ANJALI KAMAT: Do we know for how long he worked as an agent for the DEA? When did he stop working for the DEA?

SEBASTIAN ROTELLA: That’s one of the fundamental questions in the case that has yet to be answered. Different people say different things. Most people say that they do not feel that he was an informant when the Mumbai attacks happened, that he had been closed or deactivated before that. But some say it was between 2003 and 2005. Others are less clear.

The question is — it appears clear that he was training and an informant at the same time — did his work as an informant carry over into the period when he was scouting and preparing this attack? He plays a central role in the attack, using his American passport to scout these targets in Mumbai. And again, did his role evolve? Did it move from working drugs to working intelligence. He had a profile which was very useful to American agencies at a time when there was a dire need for intelligence gathering in Pakistan. And what was the communication between the agencies that were involved with him in different ways or getting these warnings or working with him as an informant?

ANJALI KAMAT: And part of what’s been contentious on this trip is the fact that Indian authorities — when were Indian authorities warned about David Headley? He wasn’t arrested ’til a year after the Mumbai attacks.

SEBASTIAN ROTELLA: That’s right. They weren’t warned about him, and they weren’t told about him, until he was arrested in October 2009. But there were warnings in the course of 2008, as he was doing these scouting trips in Mumbai. There were a series of increasingly specific and urgent warnings from the FBI and the CIA to Indian intelligence about a plot by Lashkar-e-Taiba to attack Mumbai. As the year went on, there was talk of specific targets like the Taj and other targets in the neighborhood, where Americans and Westerners and foreigners went. And one of the things that people in the American and Indian counterterrorism community say privately is that they wonder if there is some connection between Headley’s movements and those warnings, if there was some monitoring of him or some knowledge of him, not necessarily that he was as involved directly and centrally as he was, but that somehow played a role in these warnings.

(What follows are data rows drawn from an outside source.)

-- ==== Sys2Proof/Machine/Pixels.lean ====
section
/-! DEFINITION. Pixel arithmetic: components of video words (R196, R247), colour conversion (R273), scaling (R274), chroma forms,
conversion to an output format (R279). -/

namespace Sys2Proof.Machine

/-- A pixel: its three components of 10 bits. -/
abbrev Pix := Nat × Nat × Nat

/-- A component held to 0 to 1,023. -/
def clamp10 (v : Int) : Nat := (clampI 0 1023 v).toNat

/-- Division rounded half up (R273). -/
def roundHalf (num : Int) (den : Nat) : Int := (2 * num + den) / (2 * den)

/-- Division to one of the two nearest integers; which of them the spec does not state. `p` is the place in the model. -/
def openDiv (p : Nat) (num : Int) (den : Nat) : Int :=
  if num % den = 0 then num / den else num / den + (Config.unstated p (num + 2 ^ 60).toNat % 2 : Nat)

/-! ### Words and components (R196, R247) -/

/-- The components of words in order: [19:10], then [9:0]. -/
def compsOf (ws : List Lane) : List Nat := ws.flatMap fun w => [w.toNat / 1024, w.toNat % 1024]

/-- New words over the old content of a line buffer from word `off` on: what no packet has written stays (R137); below the first
words ever written the spec states no content. -/
def splice (old ws : List Lane) (off : Nat) : List Lane :=
  let base := old ++ (upto (off - old.length)).map fun i => BitVec.ofNat 20 (Config.unstated 17 (off + i))
  base.take off ++ ws ++ base.drop (off + ws.length)

/-- Components packed into words. -/
def packComps : List Nat → List Lane
  | [] => []
  | [a] => [BitVec.ofNat 20 (a * 1024)]
  | a :: b :: r => BitVec.ofNat 20 (a % 1024 * 1024 + b % 1024) :: packComps r

/-- Components three by three. -/
def triples : List Nat → List Pix
  | a :: b :: c :: r => (a, b, c) :: triples r
  | _ => []

/-- A 4:4:4 line of pixels by planes. -/
def planesOf (l : List Pix) : Planes := { y := l.map (·.1), cb := l.map (·.2.1), cr := l.map (·.2.2), half := false }

/-- Chroma at full width from half width: neighbours averaged (R273), divided by `div`; past the last sample the spec states none. -/
def upChroma (div : Int → Nat → Int) (c : List Nat) (n : Nat) : List Nat :=
  (upto n).map fun x =>
    let a := c.getD (x / 2) 512
    if x % 2 = 0 then a
    else (div (a + (match (c.drop (x / 2 + 1)).head? with | some b => b | none => Config.unstated 12 a % 1024)) 2).toNat

/-- Chroma at half width from full width: [1, 2, 1] ÷ 4 on each chroma pair (R273, R279), divided by `div`; past the edges the spec
states none. -/
def downChroma (div : Int → Nat → Int) (c : List Nat) : List Nat :=
  (upto (c.length / 2)).map fun k =>
    let at_ := fun (i : Nat) => c.getD i 512
    let l := if k = 0 then Config.unstated 12 (at_ 0) % 1024 else at_ (2 * k - 1)
    clamp10 (div (l + 2 * at_ (2 * k) + (match (c.drop (2 * k + 1)).head? with | some b => b | none => Config.unstated 12 (at_ (2 * k)) % 1024)) 4)

/-- A line as pixels in 4:4:4 form. -/
def Planes.pixelsBy (div : Int → Nat → Int) (p : Planes) : List Pix :=
  let n := p.y.length
  let cb := if p.half then upChroma div p.cb n else p.cb
  let cr := if p.half then upChroma div p.cr n else p.cr
  p.y.zip (cb.zip cr)

/-- A stored line as the pixels that are blended (R278); the rounding of chroma between two samples is not stated. -/
def Planes.pixels (p : Planes) : List Pix := p.pixelsBy (openDiv 13)

/-- The pixels of a line of words in a stream's format, in 4:4:4 form: 0 YCbCr 4:2:2, 1 RGB, 2 YCbCr 4:4:4 (R154, R247, R273). -/
def linePixels (fmt : Nat) (ws : List Lane) : List Pix :=
  if fmt = 0 then
    let c := ws.map fun w => (w.toNat / 1024, w.toNat % 1024)
    let odd := fun (r : Nat) => ((upto (c.length / 2)).map fun k => (c.getD (2 * k + r) (0, 512)).2)
    Planes.pixelsBy roundHalf { y := c.map (·.1), cb := odd 0, cr := odd 1, half := true }
  else triples (compsOf ws)

/-! ### Colour conversion (R273) -/

/-- The luma weights of a set of primaries, in 1/10,000: red, green, blue. -/
def lumaWeights (bt2020 : Bool) : Int × Int × Int := if bt2020 then (2627, 6780, 593) else (2126, 7152, 722)

/-- Non-linear R, G and B over a common denominator, 0 black and 1 white. -/
structure Rgb where
  r : Int
  g : Int
  b : Int
  den : Nat
deriving DecidableEq, Repr

/-- R, G and B of an RGB pixel. -/
def rgbOfRgb (full : Bool) (p : Pix) : Rgb :=
  let o : Int := if full then 0 else 64
  { r := p.1 - o, g := p.2.1 - o, b := p.2.2 - o, den := if full then 1023 else 876 }

/-- R, G and B of a YCbCr pixel. -/
def rgbOfYcc (bt2020 full : Bool) (p : Pix) : Rgb :=
  let (kr, kg, kb) := lumaWeights bt2020
  let ys : Int := if full then 1023 else 876
  let cs : Int := if full then 1023 else 896
  let y := ((p.1 : Int) - (if full then 0 else 64)) * cs * 10000
  let r := y + 2 * (10000 - kr) * ((p.2.2 : Int) - 512) * ys
  let b := y + 2 * (10000 - kb) * ((p.2.1 : Int) - 512) * ys
  { r := r * kg, g := 10000 * y - kr * r - kb * b, b := b * kg, den := (ys * cs * 10000 * kg).toNat }

/-- The 3 × 3 conversion from BT.709 primaries to those of BT.2020, or back, row by row over one denominator (R273). PRESUMED: the
spec names the standards alone. The numbers are exact for the primaries these publish (x, y: BT.709 red 0.64, 0.33, green 0.30, 0.60,
blue 0.15, 0.06; BT.2020 red 0.708, 0.292, green 0.170, 0.797, blue 0.131, 0.046) and the white 0.3127, 0.3290 of both. -/
def primaries (to2020 : Bool) : List Int × Nat :=
  if to2020 then
    ([9396168041896453638840, 4931430585612527315930, 648668021103634048930,
      1034819430125226421830, 13771282150820660494385, 170165067666728087485,
      245482559348685406272, 1318110767395770031264, 13412673321868159566164], 14976266648612615003700)
  else
    ([21716347432897377967, -7685328688677986150, -952750084333426540,
      -1628904567509645594, 14816369219370479656, -109195991974868785,
      -237380559537464672, -1315397849663989856, 14631047069087419805], 13078268659885965277)

/-- R, G and B in the other primaries (R273: applied to the non-linear signal). -/
def Rgb.convert (to2020 : Bool) (c : Rgb) : Rgb :=
  let (m, d) := primaries to2020
  let row := fun i => m.getD (3 * i) 0 * c.r + m.getD (3 * i + 1) 0 * c.g + m.getD (3 * i + 2) 0 * c.b
  { r := row 0, g := row 1, b := row 2, den := c.den * d }

/-- YCbCr, narrow range, of R, G and B (R273: rounded half up, clamped). -/
def Rgb.toYcc (bt2020 : Bool) (c : Rgb) : Pix :=
  let (kr, kg, kb) := lumaWeights bt2020
  let y := kr * c.r + kg * c.g + kb * c.b
  let ch := fun (v k : Int) => clamp10 (512 + roundHalf (896 * (10000 * v - y)) (c.den * (2 * (10000 - k)).toNat))
  (clamp10 (64 + roundHalf (876 * y) (c.den * 10000)), ch c.b kb, ch c.r kr)

/-- A YCbCr pixel in the storage form, from the source's format, range and primaries (R273). -/
def toStorage (fmt : Nat) (full in2020 out2020 : Bool) (p : Pix) : Pix :=
  let c := if fmt = 1 then rgbOfRgb full p else rgbOfYcc in2020 full p
  (if in2020 = out2020 then c else c.convert out2020).toYcc out2020

/-- The custom matrix: nine coefficients in 1/4,096, three offsets in codes (R273, R300). -/
def customMatrix (m : List Int) (ofs : List Int) (p : Pix) : Pix :=
  let out := fun i => clamp10 (roundHalf (m.getD (3 * i) 0 * p.1 + m.getD (3 * i + 1) 0 * p.2.1 + m.getD (3 * i + 2) 0 * p.2.2) 4096 + ofs.getD i 0)
  (out 0, out 1, out 2)

/-- A line in the storage form: chroma decimated where it is stored as 4:2:2 (R273); a 4:2:2 source stored as 4:2:2 keeps the
chroma of its even pixels. -/
def storeForm (fmt : Nat) (full444 : Bool) (conv : Pix → Pix) (ws : List Lane) : Planes :=
  let p := planesOf ((linePixels fmt ws).map conv)
  if full444 then p
  else if fmt = 0 then
    let even := fun (c : List Nat) => (upto (c.length / 2)).map fun k => c.getD (2 * k) 512
    { p with cb := even p.cb, cr := even p.cr, half := true }
  else { p with cb := downChroma roundHalf p.cb, cr := downChroma roundHalf p.cr, half := true }

/-! ### Scaling (R272, R274) -/

/-- Coefficient `i` of a set: 64 phases of 6 horizontal taps, then 64 phases of 4 vertical taps (R274, R475). -/
def State.coef (s : State) (set i : Nat) : Int :=
  if set = 0 then Config.cubic i
  else signed 16 (bf (s.rd (Reg.coefWord set (i / 2))) (16 * (i % 2) + 15) (16 * (i % 2)))

/-- One output sample of a filter of `taps` taps whose coefficients start at `base`. -/
def State.filter (s : State) (set base taps n m x : Nat) (src : Nat → Nat) : Nat :=
  let ph := (Config.scalePhase n m x).toNat
  clamp10 (openDiv 14 ((upto taps).foldl (fun a t =>
    a + s.coef set (base + ph * taps + t) * (src (Config.scaleTap n m x t % max 1 n) : Int)) 0) 4096)

/-- A plane scaled to `m` samples by the 6-tap horizontal filter. -/
def State.hScale (s : State) (set m : Nat) (c : List Nat) : List Nat :=
  (upto m).map fun x => s.filter set 0 6 c.length m x fun i => c.getD i 0

/-- A line scaled to `w` pixels. -/
def State.hScaleLine (s : State) (set w : Nat) (p : Planes) : Planes :=
  let cw := if p.half then w / 2 else w
  { p with y := s.hScale set w p.y, cb := s.hScale set cw p.cb, cr := s.hScale set cw p.cr }

/-- Row `y` of `m`, from the four rows that the vertical filter takes of the `n` rows that `row` gives (R272). -/
def State.vScaleLine (s : State) (set n m y : Nat) (row : Nat → Planes) : Planes :=
  let one := row (Config.scaleTap n m y 0 % max 1 n)
  let plane := fun (g : Planes → List Nat) => (upto (g one).length).map fun x => s.filter set 384 4 n m y fun i => (g (row i)).getD x 0
  { y := plane (·.y), cb := plane (·.cb), cr := plane (·.cr), half := one.half }

/-- The rows that the vertical filter takes for row `y`. -/
def tapRows (n m y : Nat) : List Nat := (upto 4).map fun t => Config.scaleTap n m y t % max 1 n

/-- The last of the rows that row `y` needs. -/
def lastTap (n m y : Nat) : Nat := (tapRows n m y).foldl max 0

/-! ### Output (R279) -/

/-- An RGB pixel of a YCbCr pixel, narrow range in, in the range asked for (R279); the rounding is not stated. -/
def toRgb (bt2020 full : Bool) (p : Pix) : Int × Int × Int :=
  let c := rgbOfYcc bt2020 false p
  let o : Int := if full then 0 else 64
  let k : Int := if full then 1023 else 876
  (o + openDiv 15 (k * c.r) c.den, o + openDiv 15 (k * c.g) c.den, o + openDiv 15 (k * c.b) c.den)

/-- A line's components in a stream's format, in the order of its words, each with its component number and pixel (R279 stage 3). -/
def outComps (fmt : Nat) (bt2020 full : Bool) (l : List Pix) : List (Int × Nat × Nat) :=
  if fmt = 0 then
    let cb := downChroma (openDiv 11) (l.map (·.2.1))
    let cr := downChroma (openDiv 11) (l.map (·.2.2))
    l.zipIdx.flatMap fun e =>
      [((e.1.1 : Int), 0, e.2), if e.2 % 2 = 0 then ((cb.getD (e.2 / 2) 512 : Int), 1, e.2) else ((cr.getD (e.2 / 2) 512 : Int), 2, e.2)]
  else l.zipIdx.flatMap fun e =>
    let (a, b, c) := if fmt = 1 then toRgb bt2020 full e.1 else ((e.1.1 : Int), (e.1.2.1 : Int), (e.1.2.2 : Int))
    [(a, 0, e.2), (b, 1, e.2), (c, 2, e.2)]

end Sys2Proof.Machine
end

But then that leaves another mystery, which is, after Mumbai, he probably starts a new plot, first for Lashkar, and then continuing with al-Qaeda, where he scouts the Danish newspaper in Denmark that had published the caricatures of the Prophet Muhammad. And he does similar reconnaissance there. He even talks his way into the newspaper. So, the question is, what was known about him? And he — obviously he was allowed or he ended up dong that, so that’s another mystery. Why did it take so long to track him down? The official story is that American enforcement agencies didn’t learn about his activities until July 2009, when British intelligence detected his contact with al-Qaeda operatives in Britain related to that plot against the newspaper in Denmark.

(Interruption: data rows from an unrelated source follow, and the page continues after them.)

/-- The byte address in working memory of the vector record of a frame (R208): the two records of a slip lie one after the other. -/
def State.vectorBase (s : State) (x k b : Nat) : Nat :=
  16 * (s.xformByte x 0x18 + 256 * s.xformByte x 0x19 + 65536 * s.xformByte x 0x1A)
    + (if (s.slot k b).seq % 2 = 1 then 16 + 4 * s.blocksAcross k * s.blocksDown k else 0)

/-- The vector record for the pair exists and is done (R208, R209). -/
def State.vectorsReady (s : State) (x k b a : Nat) : Bool :=
  let base := s.vectorBase x k b
  let word := fun o => leNat (readBytes zeroByte s.work (base + 4 * o) 4)
  word 0 == (s.slot k a).seq && word 1 == (s.slot k b).seq && (word 3).testBit 0

/-- One frame as it stands. -/
def State.pickOne (s : State) (k b : Nat) : Pick :=
  { slip := k, newer := b, older := b, weight := 1024, seq := (s.slot k b).seq, motion := false, vecs := 0, conf := 0 }

/-- All that slip `k` holds is its preload image (R202). -/
def State.preloaded (s : State) (k : Nat) : Bool :=
  match s.completes k with
  | [j] => (s.slot k j).capStroke == 2 ^ 48 - 1
  | _ => false

/-- What a reader of slip `k` under descriptor `x` selects now (R205 to R209), and whether `MOTION` fell back to `BLEND`. -/
def State.choose (s : State) (k x : Nat) : Option (Pick × Bool) :=
  match s.completes k with
  | [] => none
  | b :: rest =>
    let mode := s.xformByte x 0x10 % 4
    match rest with
    | [] => some (s.pickOne k b, false)
    | a :: _ =>
      if mode = 0 ∨ mode = 3 then some (s.pickOne k b, false)
      else
        let w := s.blendWeight k b a (s.xformHalf x 0x12 % 512)
        let mo := mode == 2 && s.vectorsReady x k b a && !s.thm.inForce
        some ({ slip := k, newer := b, older := a, weight := w, seq := (s.slot k b).seq, motion := mo, vecs := s.vectorBase x k b,
                conf := s.xformHalf x 0x16 % 4096 }, mode == 2 && !mo)

/-- The reader `r` selects: pins move, repeats and fallbacks are counted (R201, R202, R205, R209). -/
def State.selectFrame (s : State) (k x r : Nat) (last : Option Pick) : Option Pick × State :=
  match s.choose k x with
  | none => (none, s)
  | some (p, fell) =>
    let s := if last.any (fun q => q.slip == k && q.newer == p.newer && q.seq == p.seq) then s.countPerf (Reg.fstSlipRepeat k) 31 1 else s
    let s := ((s.unpin k r).pin k p.newer r).pin k p.older r
    let s := if fell then
        onlyIf (!(s.slip k).motionTold) (fun t => t.raise .fstMotionFallback k k)
          ((s.countPerf (Reg.fstSlipMotionFb k) 31 1).onSlip k fun y => { y with motionTold := true })
      else s
    (some p, s.showSlip k)

/-- One component mixed under R207. -/
def mixComp (a b w : Nat) : Nat := ((a : Int) + ((((b : Int) - a) * w + 512) / 1024)).toNat % 1024

/-- Two words of two components each, mixed (R207). -/
def mixWord (w : Nat) (a b : Lane) : Lane :=
  BitVec.ofNat 20 (mixComp (a.toNat % 1024) (b.toNat % 1024) w + 1024 * mixComp (a.toNat / 1024) (b.toNat / 1024) w)

/-- Sample `x` of component `c` of line `l` of a slot, as the line stores it (R196): in format 0 component 1 and 2 are the chroma
samples of pixel pairs. -/
def State.sampleAt (s : State) (k j c x l : Nat) : Nat :=
  let ws := s.readLine k j l
  let at_ := fun (i : Nat) => (compsOf ws).getD i 0
  if s.f (Reg.fstSlipGeom k) 30 28 = 0 then (if c = 0 then at_ (2 * x) else at_ (4 * x + 2 * c - 1)) else at_ (3 * x + c)

/-- A component of a slot at a position in 1 / `dx` of a sample and 1/4,096 of a line, bilinear, clamped to the frame's edges (R208). To
which of the two nearest codes a sample between them goes the spec does not state. -/
def State.bilinear (s : State) (k j c dx w h : Nat) (px py : Int) : Nat :=
  let px := (clampI 0 ((w - 1) * dx : Nat) px).toNat
  let py := (clampI 0 ((h - 1) * 4096 : Nat) py).toNat
  let (x, fx) := (px / dx, px % dx)
  let (y, fy) := (py / 4096, py % 4096)
  let v := fun (i l : Nat) => s.sampleAt k j c (min i (w - 1)) (min l (h - 1))
  (openDiv 8 ((4096 - fy) * ((dx - fx) * v x y + fx * v (x + 1) y) + fy * ((dx - fx) * v x (y + 1) + fx * v (x + 1) (y + 1)) : Nat)
    (4096 * dx)).toNat

/-- Component `c`, sample `x` of line `l` of a pair under `MOTION` (R208). DEDUCED: a chroma sample of a pixel pair moves with its even
pixel. -/
def State.moved (s : State) (p : Pick) (c x l : Nat) : Nat :=
  let half : Bool := s.f (Reg.fstSlipGeom p.slip) 30 28 == 0 && c != 0
  let sx := if half then 2 else 1
  let wide := s.f (Reg.fstSlipGeom p.slip) 12 0
  let w := if half then wide / 2 else wide
  let h := s.slipHeight p.slip
  let v := BitVec.ofNat 32 (leNat (readBytes zeroByte s.work (p.vecs + 16 + 4 * (l / 16 * s.blocksAcross p.slip + sx * x / 16)) 4))
  let on := p.conf ≤ bf v 11 0
  let vx : Int := if on then signed 10 (bf v 31 22) else 0
  let vy : Int := if on then signed 10 (bf v 21 12) else 0
  let at_ := fun (j : Nat) (f : Int) => s.bilinear p.slip j c (4096 * sx) w h (4096 * sx * x + f * vx) (4096 * l + f * vy)
  mixComp (at_ p.older (-p.weight)) (at_ p.newer (1024 - p.weight)) p.weight

/-- Line `l` of a pair under `MOTION` as words (R196, R208). -/
def State.movedLine (s : State) (p : Pick) (l : Nat) : List Lane :=
  let n := s.f (Reg.fstSlipGeom p.slip) 12 0
  if s.f (Reg.fstSlipGeom p.slip) 30 28 = 0 then
    (upto n).map fun x => BitVec.ofNat 20 (s.moved p 0 x l * 1024 + s.moved p (1 + x % 2) (x / 2) l)
  else packComps ((upto n).flatMap fun x => [s.moved p 0 x l, s.moved p 1 x l, s.moved p 2 x l])

/-- A reader fetches line `l` of the frame or of both frames that it has selected (R212, R214). -/
def State.fetchPick (s : State) (p : Pick) (l : Nat) : State :=
  let s := s.fetchLine p.slip p.newer l
  if p.older = p.newer then s else s.fetchLine p.slip p.older l

/-- The words of line `l` of what a reader has selected (R205, R207, R208). -/
def State.pickLine (s : State) (p : Pick) (l : Nat) : List Lane :=
  let b := s.readLine p.slip p.newer l
  if p.older = p.newer then b
  else if p.motion then s.movedLine p l
  else if p.weight = 1024 then b
  else (s.readLine p.slip p.older l).zipWith (mixWord p.weight) b

/-! ### Commits and descriptor writes (R198, R204, R210) -/

/-- A write of `GO` asks a slip to take its compression shadow at the next boundary (R198). -/
def slipCommit (k : Nat) (s : State) : State := s.setB (Reg.fstSlipStat k) 31 true

/-- A host write of word `j` of descriptor `x`: its rate-conversion region waits for the boundary, unless a taken watch crossing
names the descriptor; descriptor 0 is fixed (R160, R204, R210). -/
def xformWrite (x j : Nat) (w : Word) (s : State) : State :=
  if x = 0 then s
  else if 4 ≤ j ∧ j < 16 then
    if s.takenEntries.any fun i => (s.crossing i).watch && (s.crossing i).xform == x then
      s.raise .fstCommitRefused x (2 ^ 15 + x)
    else s.wrShadow (Reg.xformWord x j) (w &&& definedBits (Reg.xformWord x j))
  else s.putWord (Reg.xformWord x j) w

/-- Once a stroke the slips' events may be raised again (R200, R209). -/
def State.slipsNewStroke (s : State) : State :=
  { s with slips := (s.slips.map fun e => (e.1, { e.2 with skipTold := false, motionTold := false })).filter fun e => decide (e.2 ≠ SlipSt.init) }

end Sys2Proof.Machine
end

AMY GOODMAN: We have ten seconds, but the issue of extradition, Sebastian?

SEBASTIAN ROTELLA: I don’t think an extradition of David Headley is going to happen. That’s part of his plea agreement. He is facing life in prison in the United States. The question is more, will his cooperation be helpful in prosecuting all the people who remain to be arrested, the masterminds of the Mumbai attacks, most of whom are still free and some of whom allegedly include people in Pakistani intelligence?

AMY GOODMAN: Sebastian Rotella, senior reporter for the investigative news website ProPublica, thank you very much for joining us.